Digital Reasoning Refreshes Text Analytics

Datanami Staff

This week another analytics company raked in a fresh round of funding. This time it was entity-oriented text analytics software provider, Digital Reasoning. While the amount has not been publicly stated, the small Tennessee-based company has scored some major federal contracts since 2004—and with the new investment claims it will be able to push smarter text analytics into the enterprise realm.

Digital Reasoning’s tagline is that they are providers of “automated understanding for big data” which is a direct reference to the core of their business, the Synthesys technology. Their focus on entity-oriented analytics means that they are also focusing on answering questions that haven’t been asked yet, a capability that holds great promise in the big data era.

According to the company’s CEO and founders, Digital Reasoning was founded with the idea that software should be intelligent enough to both read and understand text as humans do. They put their work toward this goal into play to comb through vast amounts of unstructured textual data from U.S. intelligence agencies to look for potential threats to national security.  This purpose-built software for entity-oriented analytics became the core of the Synthesys technology at the root of their business.

Synthesys has four main components, including the data ingestion platform, a scalable infrastructure piece, the entity-oriented analytics engine, and the visualization/workflow elements. The software pulls in both structured and unstructured text data and then looks for predefined elements in time, geographic and other contexts to come up with an “understanding” of those entities and their relationships to…well, the universe.

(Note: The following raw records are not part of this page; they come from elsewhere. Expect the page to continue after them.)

/-- 02 R26, R28, 15 R219, 21 R282: a spawn or send message reaches its core once its release holds, and starts its thread (status 0), waits
there (1) or is refused (2); the oldest queued message that may start does when a context is idle, before any that arrives, and in the next
cycle where the core has given a context to an arriving one in this. That a queued message which may start passes one that may not, and that
the arriving one waits for it, is the model's choice (log 60). -/
def Sys2Proof.Claims.SpawnMessages : Prop :=
  ∀ (s : State) (k : Nat) (o : OutMsg), nth s.outs k = some o → o.launch = none →
    let n := o.dest
    let m := o.msg
    let Gate := s.gate o.core o.ctx o.seq o.qpos o.scope = true
    let Parked := (s.core n).parked = true
    let Waiting := (s.core n).inbox.countP fun e => decide (e.kind ≠ 0)
    let Gone := fun (t : State) => t.outs = dropNth s.outs k
    let Cores := fun (t : State) (f : Core → Core) => ∀ c, { t.core c with ctxs := [] } = { (if c = n then f (s.core n) else s.core c) with ctxs := [] }
    let Others := fun (t : State) => ∀ c j, (c, j) ≠ (o.core, o.ctx) → t.ctx c j = s.ctx c j
    (¬Gate → exec (.spawnMessage k) s = .next s) ∧
    (Gate → Parked → Ends (.spawnMessage k) s fun t => Gone t ∧ Cores t id ∧ Others t ∧ Answered s t o (.val 2)) ∧
    (Gate → ¬Parked → s.inboxReady n = false →
      (∀ i, LowestIdle s n i m.lid m.cls → CanLand s n i m → (n, i) ≠ (o.core, o.ctx) → Ends (.spawnMessage k) s fun t => Gone t ∧ Answered s t o (.val 0) ∧
        StartedWith (s.ctx n i) (t.ctx n i) i m (staleLines s n true) ∧ (t.core n).l1 = (s.core n).l1 ∧
        (∀ c j, (c, j) ≠ (o.core, o.ctx) → (c, j) ≠ (n, i) → t.ctx c j = s.ctx c j) ∧
        (m.kind = 2 → n < 2 ^ 20 → i < 64 → 0 < m.payload.length → m.payload.length ≤ 256 →
          Wrote s t (scratchAt n + (0xFC000 + 256 * i)) m.payload.length (valueOf m.payload))) ∧
      (NoneIdle s n m.lid m.cls → Waiting < 16 → Ends (.spawnMessage k) s fun t => Gone t ∧
        Cores t (fun c => { c with inbox := c.inbox ++ [m] }) ∧ Others t ∧ Answered s t o (.val 1)) ∧
      (NoneIdle s n m.lid m.cls → 16 ≤ Waiting → Ends (.spawnMessage k) s fun t => Gone t ∧ Cores t id ∧ Others t ∧
        Answered s t o (.val 2))) ∧
    (Gate → ¬Parked → s.inboxReady n = true → exec (.spawnMessage k) s = .next s) ∧
    (∀ c pre e post i, (s.core c).inbox = pre ++ e :: post → (∀ p ∈ pre, ¬MayStart s c p) → s.stopped e.lid = false →
      LowestIdle s c i e.lid e.cls → CanLand s c i e → s.handedPast c 2 = false →
      Ends (.inboundMessageStart c) s fun t => (t.core c).inbox = pre ++ post ∧
        StartsAt s t c i e (decide (e.kind ≠ 0) || (s.launchOf e.lid).any fun l => decide (8 ≤ l.queue)) 2) ∧
    (∀ c, (∀ p ∈ (s.core c).inbox, ¬MayStart s c p) ∨ s.handedPast c 2 = true → exec (.inboundMessageStart c) s = .next s) ∧
    (∀ c, s.inboxReady c = true ↔ ∃ p ∈ (s.core c).inbox, MayStart s c p) ∧
    ∀ c kind, s.handedPast c kind = true ↔ ∃ k, (s.core c).handAt = some (s.clock.toNat, k) ∧ kind < k

namespace Sys2Proof.Claims

/-- Nothing of a launch is left: no thread, no message on its way or queued, no command (02 R36). -/
def NothingLeft (s : State) (lid : BitVec 32) : Prop :=
  (∀ e ∈ s.cores, (∀ c ∈ e.2.ctxs, ¬(c.2.lid = lid ∧ c.2.run ≠ .idle)) ∧ (∀ m ∈ e.2.inbox, m.lid ≠ lid)) ∧
  (∀ m ∈ s.starts, m.lid ≠ lid) ∧ ∀ m ∈ s.outs, m.msg.lid ≠ lid

/-- No command of a launch waits or runs in a copy or bank engine. -/
def NoCommands (s : State) (lid : BitVec 32) : Prop :=
  (∀ e ∈ s.cores, ∀ r ∈ e.2.copyFifo, r.lid ≠ lid) ∧ (∀ c ∈ s.bankCmds, c.lid ≠ lid) ∧
  ∀ e ∈ s.engines, (∀ c ∈ e.2.fifo, c.lid ≠ lid) ∧ ∀ r, e.2.run = some r → r.cmd.lid ≠ lid

/-- A vector has been sent: a masked one is pending, and a down host link loses it (28 R356, R357; the table's layout: log 84). -/
def Vectored (p : Pkg) (v : BitVec 11) : Pkg :=
  if (p.msixWord (2 * v.toNat + 1)).getLsbD 32 = true then { p with msixPend := mset false p.msixPend v.toNat true }
  else if p.linkUp = true then { p with msix := p.msix ++ [v] } else p

/-- A thread of an ending launch can be idled: its results have landed, all but those of its messages, its stores are acknowledged, and an
instruction of it that has stores left to queue has completed (02 R36, 21 R322). -/
def Landed (s : State) (n i : Nat) : Prop :=
  (s.ctx n i).todo = none ∧
  (∀ w ∈ (s.ctx n i).windows, w.res.isSome = true ∨ ∃ r, w.pend = .message r) ∧ ∀ e ∈ (s.core n).storeQ, e.ctx ≠ i

/-- The launch has ended with a status: it is live no more, its queue's registers say so, its vector is sent where enabled, and a command on
it ends (02 R22, 28 R359, R360, R364). `unwritten`: the record's address took no record, which is counted and logged with KIND 7. -/
def StatusEntered (s t : State) (l : Launch) (st : Nat) (unwritten : Bool) : Prop :=
  let u := s.queueOf l.base l.queue
  let c := s.ctlOf l.base
  t.launches = s.launches.filter (fun k => decide (k.lid ≠ l.lid)) ∧
  t.queueOf l.base l.queue = { u with
    lastStatus := BitVec.ofNat 3 st, lastV := true, lastLid := l.lid, ended := u.ended + 1
    noRecord := if unwritten then u.noRecord + 1 else u.noRecord } ∧
  (∀ p, p ≠ l.queue → t.queueOf l.base p = s.queueOf l.base p) ∧
  { t.ctlOf l.base with queues := [] } = { c with queues := [], busy := c.busy && decide (c.cmdLid ≠ l.lid) } ∧
  t.pkg = (if u.msien = true ∧ l.queue < 8 then Vectored s.pkg u.msivec else s.pkg) ∧
  (if unwritten then Logged s.errLog t.errLog
    ⟨l.words.extractLsb' 192 64, s.clock, l.lid, (s.coordOf (16 * l.base + 8) 0).setWidth 17, 0, 7⟩ else t.errLog = s.errLog) ∧ ∀ n i, t.ctx n i = s.ctx n i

In essence, these bits of understanding allow users to extract at another level to determine further relationships and see what is important. As the company claims, it “automates this understanding of large complex data by eliminating the requirement for taxonomy/ontology and combining a number of formerly point solutions into an integrated entity oriented analytics solution.”

As noted, the work was born out of work for U.S. intelligence operations. The named entity recognition, geo and temporal “reasoning”, contextual search, link analysis and foreign language support made it rather attractive, especially given the fact that much of the data that required textual analysis was in Arabic and other languages.

According to a spokesman from the U.S. Army Biometrics Intelligence Program, during the early testing of the software “against classified message traffic, the system was used against terrorist data to explore extracted concepts. With little training the system was cross-linking complex names, locations and events.” This meant that the team was not only able to find answers to questions they had in general, but could also find new connections that allowed them to ask questions they never might have thought of.

Part of the technical appeal of the company’s offering is that it plays well with frameworks that are already in place for dealing with large volumes of unstructured data. It integrates with Hadoop, Hbase,  Cassandra and other architectures.